Dataset entries:
====
-- ==== Sys2Proof/Laws/Decode.lean ====
section
/-! SUPPORT. The small lemmas of the operands and the decoder's tables (spec/30_encoding.md R67, R70, R74). -/

namespace Sys2Proof.Laws

open Sys2Proof.Machine

/-- `le16` and its reading back. -/
theorem ofLe16_le16 (v : U16) : le16 v = [v.extractLsb' 0 8, v.extractLsb' 8 8] ∧
    ofLe16 (v.extractLsb' 0 8) (v.extractLsb' 8 8) = v := by
  refine ⟨rfl, ?_⟩
  apply BitVec.eq_of_getLsbD_eq
  intro i hi
  simp only [ofLe16, BitVec.getLsbD_append, BitVec.getLsbD_extractLsb']
  split <;> rename_i h
  · simp [h]
  · have h8 : i - 8 < 8 := by omega
    have h9 : 8 + (i - 8) = i := by omega
    simp [h8, h9]

/-- The limit check is the comparison that R69 states, whenever the limit is a `MAX_DATA`. -/
theorem overLimit_maxData (p : Params) (n : Nat) : overLimit (maxData p) n = decide (maxData p < n) := by
  unfold overLimit maxData minMaxData
  by_cases h : p.maxDataExtra + 8204 < n
  · have : 8204 < n := by omega
    simp [h, this]
  · simp [h]

/-- Every assigned `OP` value stands for its command. -/
theorem opOfCode_opCode (o : Op) : opOfCode (opCode o) = some o := by
  cases o <;> decide

/-- A command is only ever found under its own `OP` value. -/
theorem opCode_of_opOfCode (c : Byte) (o : Op) (h : opOfCode c = some o) : opCode o = c := by
  have := List.find?_some h
  simpa using this

/-- Every DFU opcode stands for itself. -/
theorem dfuOfCode_dfuCode (o : DfuOp) : dfuOfCode (dfuCode o) = some o := by
  cases o <;> decide

/-- A DFU opcode is only ever found under its own number. -/
theorem dfuCode_of_dfuOfCode (c : U32) (o : DfuOp) (h : dfuOfCode c = some o) : dfuCode o = c := by
  have := List.find?_some h
  simpa using this

/-- A limit check passed at the least `MAX_DATA` is passed at every one. -/
theorem overLimit_least (p : Params) (n : Nat) (h : overLimit minMaxData n = false) :
    overLimit (maxData p) n = false := by
  have h' : ¬ minMaxData < n := by simpa [overLimit] using h
  simp [overLimit, h']

/-- What the decoder reads with the least `MAX_DATA` it reads with every one (`decodeTableWord`). -/
theorem decode_least_limit (p : Params) (h : HostItem) (i : Instr) (hd : decode minMaxData h = .ok i) :
    decode (maxData p) h = .ok i := by
  cases h with
  | wait ms => cases hd
  | hardwareReset => cases hd
  | payload bytes =>
    simp only [decode, decodePayload] at hd ⊢
    split at hd
    · split at hd
      · cases hd
      · split at hd
        · cases hd
        · rename_i hl
          rw [Bool.not_eq_true] at hl
          simp_all [overLimit_least p _ hl]
    · cases hd
  | command w data =>
    simp only [decode, decodeCommand] at hd ⊢
    split at hd
    · cases hd
    · split at hd
      · cases hd
      · split at hd
        · cases hd
        · split at hd
          · cases hd
          · rename_i hl
            rw [Bool.not_eq_true] at hl
            simp_all [overLimit_least p _ hl]

/-- The fields of a command word the encoder writes (30_encoding.md R66): `OP`. -/
@[simp] theorem opField_commandWord (o : Op) (sq : BitVec 3) : opField (commandWord o sq) = opCode o := by
  revert sq; cases o <;> decide

/-- `SQ` of a command word the encoder writes. -/
@[simp] theorem sqField_commandWord (o : Op) (sq : BitVec 3) : sqField (commandWord o sq) = sq := by
  revert sq; cases o <;> decide

/-- The reserved field of a command word the encoder writes. -/
@[simp] theorem reservedField_commandWord (o : Op) (sq : BitVec 3) :
    reservedField (commandWord o sq) = 0#5 := by
  revert sq; cases o <;> decide

/-- `OP` as a number. -/
theorem opField_toNat (w : U16) : (opField w).toNat = w.toNat % 256 := by
  simp [opField, BitVec.extractLsb'_toNat]

/-- `SQ` as a number. -/
theorem sqField_toNat (w : U16) : (sqField w).toNat = w.toNat / 256 % 8 := by
  simp [sqField, BitVec.extractLsb'_toNat, Nat.shiftRight_eq_div_pow]

/-- The reserved field as a number. -/
theorem reservedField_toNat (w : U16) : (reservedField w).toNat = w.toNat / 2048 := by
  have := w.isLt
  simp [reservedField, BitVec.extractLsb'_toNat, Nat.shiftRight_eq_div_pow]
  omega

/-- Reading back what `le32` writes. -/
theorem ofLe32_le32 (v : U32) :
    ofLe32 (v.extractLsb' 0 8) (v.extractLsb' 8 8) (v.extractLsb' 16 8) (v.extractLsb' 24 8) = v := by
  apply BitVec.eq_of_getLsbD_eq
  intro i hi
  simp only [ofLe32, BitVec.getLsbD_append, BitVec.getLsbD_extractLsb']
  split_ifs with h1 h2 h3
  · simp [h1]
  · have : 8 + (i - 8) = i := by omega
    simp [h2, this]
  · have : 16 + (i - 8 - 8) = i := by omega
    simp [h3, this]
  · have : 24 + (i - 8 - 8 - 8) = i := by omega
    have h4 : i - 8 - 8 - 8 < 8 := by omega
    simp [h4, this]

/-- The number a little-endian quadruple stands for (30_encoding.md R70). -/
theorem ofLe32_toNat (a b c d : Byte) :
    (ofLe32 a b c d).toNat = a.toNat + 256 * b.toNat + 65536 * c.toNat + 16777216 * d.toNat := by
  have ha := a.isLt
  have hb := b.isLt
  have hc := c.isLt
  simp only [ofLe32, BitVec.toNat_append]
  rw [← Nat.shiftLeft_add_eq_or_of_lt hc, ← Nat.shiftLeft_add_eq_or_of_lt hb,
    ← Nat.shiftLeft_add_eq_or_of_lt ha]
  simp only [Nat.shiftLeft_eq]
  omega

end Sys2Proof.Laws
end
====
→ PROBLEM TO WORK ON
Above are the records. Copy the lines beginning at the one that has "reservedField (commandWord o" and ending with the one that has "theorem sqField_toNat (w", unchanged.

→ THE ANSWER
    reservedField (commandWord o sq) = 0#5 := by
  revert sq; cases o <;> decide

/-- `OP` as a number. -/
theorem opField_toNat (w : U16) : (opField w).toNat = w.toNat % 256 := by
  simp [opField, BitVec.extractLsb'_toNat]

/-- `SQ` as a number. -/
theorem sqField_toNat (w : U16) : (sqField w).toNat = w.toNat / 256 % 8 := by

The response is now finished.